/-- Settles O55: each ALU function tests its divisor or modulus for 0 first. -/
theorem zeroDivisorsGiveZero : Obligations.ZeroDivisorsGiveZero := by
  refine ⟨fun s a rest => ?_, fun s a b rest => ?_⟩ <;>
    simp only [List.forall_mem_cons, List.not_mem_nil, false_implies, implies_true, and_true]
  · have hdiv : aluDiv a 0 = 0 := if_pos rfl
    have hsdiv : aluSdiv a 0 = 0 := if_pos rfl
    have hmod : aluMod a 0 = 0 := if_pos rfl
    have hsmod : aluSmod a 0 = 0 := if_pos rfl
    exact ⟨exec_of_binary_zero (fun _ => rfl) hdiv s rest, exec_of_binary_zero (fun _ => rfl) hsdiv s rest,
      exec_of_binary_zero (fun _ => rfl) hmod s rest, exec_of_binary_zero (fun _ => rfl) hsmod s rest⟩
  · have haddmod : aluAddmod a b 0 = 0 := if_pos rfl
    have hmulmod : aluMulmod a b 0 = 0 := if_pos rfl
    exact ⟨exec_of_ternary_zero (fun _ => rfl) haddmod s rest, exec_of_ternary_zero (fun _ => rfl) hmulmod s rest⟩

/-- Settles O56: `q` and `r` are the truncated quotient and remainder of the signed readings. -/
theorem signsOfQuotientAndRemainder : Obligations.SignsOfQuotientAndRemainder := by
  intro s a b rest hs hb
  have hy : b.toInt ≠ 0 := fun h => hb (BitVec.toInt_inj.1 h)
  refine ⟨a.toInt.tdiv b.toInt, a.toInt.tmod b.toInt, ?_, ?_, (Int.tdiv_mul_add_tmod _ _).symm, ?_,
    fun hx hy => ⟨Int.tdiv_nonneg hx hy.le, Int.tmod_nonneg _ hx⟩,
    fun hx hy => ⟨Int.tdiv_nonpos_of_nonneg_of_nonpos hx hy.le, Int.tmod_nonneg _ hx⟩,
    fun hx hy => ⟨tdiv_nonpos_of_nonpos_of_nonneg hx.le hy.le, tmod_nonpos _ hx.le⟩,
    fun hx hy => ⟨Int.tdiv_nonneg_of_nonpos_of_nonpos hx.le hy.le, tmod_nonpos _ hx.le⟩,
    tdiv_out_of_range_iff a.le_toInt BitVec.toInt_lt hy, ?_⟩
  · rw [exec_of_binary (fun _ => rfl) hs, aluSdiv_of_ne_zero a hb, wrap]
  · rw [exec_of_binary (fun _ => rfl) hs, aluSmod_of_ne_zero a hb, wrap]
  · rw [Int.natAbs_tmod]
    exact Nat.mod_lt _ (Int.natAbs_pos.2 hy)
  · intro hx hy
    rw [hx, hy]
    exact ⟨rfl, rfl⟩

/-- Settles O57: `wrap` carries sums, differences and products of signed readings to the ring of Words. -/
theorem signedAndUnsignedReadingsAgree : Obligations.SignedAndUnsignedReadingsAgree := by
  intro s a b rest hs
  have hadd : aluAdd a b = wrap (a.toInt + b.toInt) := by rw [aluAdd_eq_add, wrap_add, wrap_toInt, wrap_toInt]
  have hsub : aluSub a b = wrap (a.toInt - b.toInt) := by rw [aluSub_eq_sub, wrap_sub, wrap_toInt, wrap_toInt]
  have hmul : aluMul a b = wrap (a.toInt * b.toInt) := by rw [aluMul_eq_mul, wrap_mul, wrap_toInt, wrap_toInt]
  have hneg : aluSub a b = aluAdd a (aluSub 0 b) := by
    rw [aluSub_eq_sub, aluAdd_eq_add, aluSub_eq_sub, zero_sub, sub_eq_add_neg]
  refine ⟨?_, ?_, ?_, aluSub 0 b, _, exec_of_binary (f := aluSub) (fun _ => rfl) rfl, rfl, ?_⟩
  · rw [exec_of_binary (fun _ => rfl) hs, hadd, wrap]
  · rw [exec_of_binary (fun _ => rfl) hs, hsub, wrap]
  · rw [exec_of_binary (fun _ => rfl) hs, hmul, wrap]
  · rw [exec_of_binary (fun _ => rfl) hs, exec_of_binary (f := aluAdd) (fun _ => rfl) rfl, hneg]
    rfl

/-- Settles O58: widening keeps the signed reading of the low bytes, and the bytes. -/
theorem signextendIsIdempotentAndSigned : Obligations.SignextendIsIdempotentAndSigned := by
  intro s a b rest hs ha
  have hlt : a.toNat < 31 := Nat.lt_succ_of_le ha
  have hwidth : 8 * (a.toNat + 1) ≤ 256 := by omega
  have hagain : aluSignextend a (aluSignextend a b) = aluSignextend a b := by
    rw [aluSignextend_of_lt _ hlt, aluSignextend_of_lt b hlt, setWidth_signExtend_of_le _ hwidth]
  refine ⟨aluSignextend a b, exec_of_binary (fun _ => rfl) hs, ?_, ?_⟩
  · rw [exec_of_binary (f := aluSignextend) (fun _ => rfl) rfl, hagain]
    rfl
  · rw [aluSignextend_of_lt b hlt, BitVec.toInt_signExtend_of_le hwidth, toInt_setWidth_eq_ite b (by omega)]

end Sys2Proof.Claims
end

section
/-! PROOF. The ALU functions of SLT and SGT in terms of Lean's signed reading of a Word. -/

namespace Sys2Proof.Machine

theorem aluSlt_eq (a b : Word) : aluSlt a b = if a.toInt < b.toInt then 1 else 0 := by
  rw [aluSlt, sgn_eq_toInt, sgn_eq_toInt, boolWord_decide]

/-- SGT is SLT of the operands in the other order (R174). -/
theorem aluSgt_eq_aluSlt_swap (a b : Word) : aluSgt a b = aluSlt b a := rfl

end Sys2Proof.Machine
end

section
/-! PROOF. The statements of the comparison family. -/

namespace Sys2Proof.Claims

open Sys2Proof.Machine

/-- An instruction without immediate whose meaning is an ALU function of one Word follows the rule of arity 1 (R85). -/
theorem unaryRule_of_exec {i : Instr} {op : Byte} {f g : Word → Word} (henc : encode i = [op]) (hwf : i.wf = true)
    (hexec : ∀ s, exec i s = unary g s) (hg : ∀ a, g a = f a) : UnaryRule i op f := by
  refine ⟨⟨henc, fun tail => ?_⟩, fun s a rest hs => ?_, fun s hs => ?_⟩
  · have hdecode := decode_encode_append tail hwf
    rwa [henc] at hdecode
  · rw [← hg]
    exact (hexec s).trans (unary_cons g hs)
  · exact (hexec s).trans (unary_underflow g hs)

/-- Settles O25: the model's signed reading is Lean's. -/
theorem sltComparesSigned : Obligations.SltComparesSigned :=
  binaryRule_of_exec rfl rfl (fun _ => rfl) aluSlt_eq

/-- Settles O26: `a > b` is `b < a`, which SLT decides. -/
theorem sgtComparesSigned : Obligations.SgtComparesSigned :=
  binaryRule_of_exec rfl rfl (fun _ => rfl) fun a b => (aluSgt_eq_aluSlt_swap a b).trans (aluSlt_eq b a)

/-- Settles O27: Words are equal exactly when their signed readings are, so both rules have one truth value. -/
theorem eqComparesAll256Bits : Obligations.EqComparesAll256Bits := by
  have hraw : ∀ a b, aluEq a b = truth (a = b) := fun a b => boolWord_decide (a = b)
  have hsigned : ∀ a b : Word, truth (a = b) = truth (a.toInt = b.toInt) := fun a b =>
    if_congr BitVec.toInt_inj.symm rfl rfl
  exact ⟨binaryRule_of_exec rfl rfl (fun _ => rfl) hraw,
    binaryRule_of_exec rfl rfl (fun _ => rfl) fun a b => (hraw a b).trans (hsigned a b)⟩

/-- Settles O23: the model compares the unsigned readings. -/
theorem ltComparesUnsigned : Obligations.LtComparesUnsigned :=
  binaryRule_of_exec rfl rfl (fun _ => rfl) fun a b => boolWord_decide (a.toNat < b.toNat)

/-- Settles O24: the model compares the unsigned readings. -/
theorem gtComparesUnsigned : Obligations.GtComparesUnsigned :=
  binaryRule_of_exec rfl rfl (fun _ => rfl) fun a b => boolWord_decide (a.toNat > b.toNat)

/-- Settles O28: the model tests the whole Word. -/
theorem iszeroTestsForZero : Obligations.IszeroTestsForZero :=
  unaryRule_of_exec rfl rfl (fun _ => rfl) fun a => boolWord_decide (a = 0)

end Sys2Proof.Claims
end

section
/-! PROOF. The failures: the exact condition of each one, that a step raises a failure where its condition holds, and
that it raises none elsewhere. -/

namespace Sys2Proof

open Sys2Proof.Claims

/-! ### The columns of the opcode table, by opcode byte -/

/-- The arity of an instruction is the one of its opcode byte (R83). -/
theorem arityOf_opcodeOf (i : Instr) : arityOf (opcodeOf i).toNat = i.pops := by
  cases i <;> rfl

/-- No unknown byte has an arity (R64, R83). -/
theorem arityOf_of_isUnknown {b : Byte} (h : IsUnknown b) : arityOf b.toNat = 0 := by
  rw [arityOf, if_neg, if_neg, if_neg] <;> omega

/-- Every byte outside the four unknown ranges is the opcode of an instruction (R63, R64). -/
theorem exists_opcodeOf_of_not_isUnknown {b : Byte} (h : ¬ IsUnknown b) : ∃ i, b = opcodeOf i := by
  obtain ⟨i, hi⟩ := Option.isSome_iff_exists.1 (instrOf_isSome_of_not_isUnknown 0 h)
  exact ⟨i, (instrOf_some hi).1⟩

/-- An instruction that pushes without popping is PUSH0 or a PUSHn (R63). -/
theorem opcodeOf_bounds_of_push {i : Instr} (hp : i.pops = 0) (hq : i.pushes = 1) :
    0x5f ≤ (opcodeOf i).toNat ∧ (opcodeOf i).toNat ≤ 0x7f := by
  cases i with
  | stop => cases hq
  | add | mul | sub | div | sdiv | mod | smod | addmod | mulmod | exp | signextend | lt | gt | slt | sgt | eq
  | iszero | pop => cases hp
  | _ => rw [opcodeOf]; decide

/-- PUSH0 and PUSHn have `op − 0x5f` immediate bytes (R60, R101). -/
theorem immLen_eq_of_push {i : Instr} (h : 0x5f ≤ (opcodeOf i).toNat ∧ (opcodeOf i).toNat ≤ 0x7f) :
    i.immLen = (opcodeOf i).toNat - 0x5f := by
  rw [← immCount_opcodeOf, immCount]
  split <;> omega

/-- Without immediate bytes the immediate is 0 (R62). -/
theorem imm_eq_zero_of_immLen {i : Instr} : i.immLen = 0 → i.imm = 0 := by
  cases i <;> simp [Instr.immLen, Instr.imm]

== Exercise brief ==
Nothing but a number should be returned: the count of lines in the listing that contain the string "hsigned".

== Reply to the exercise ==
2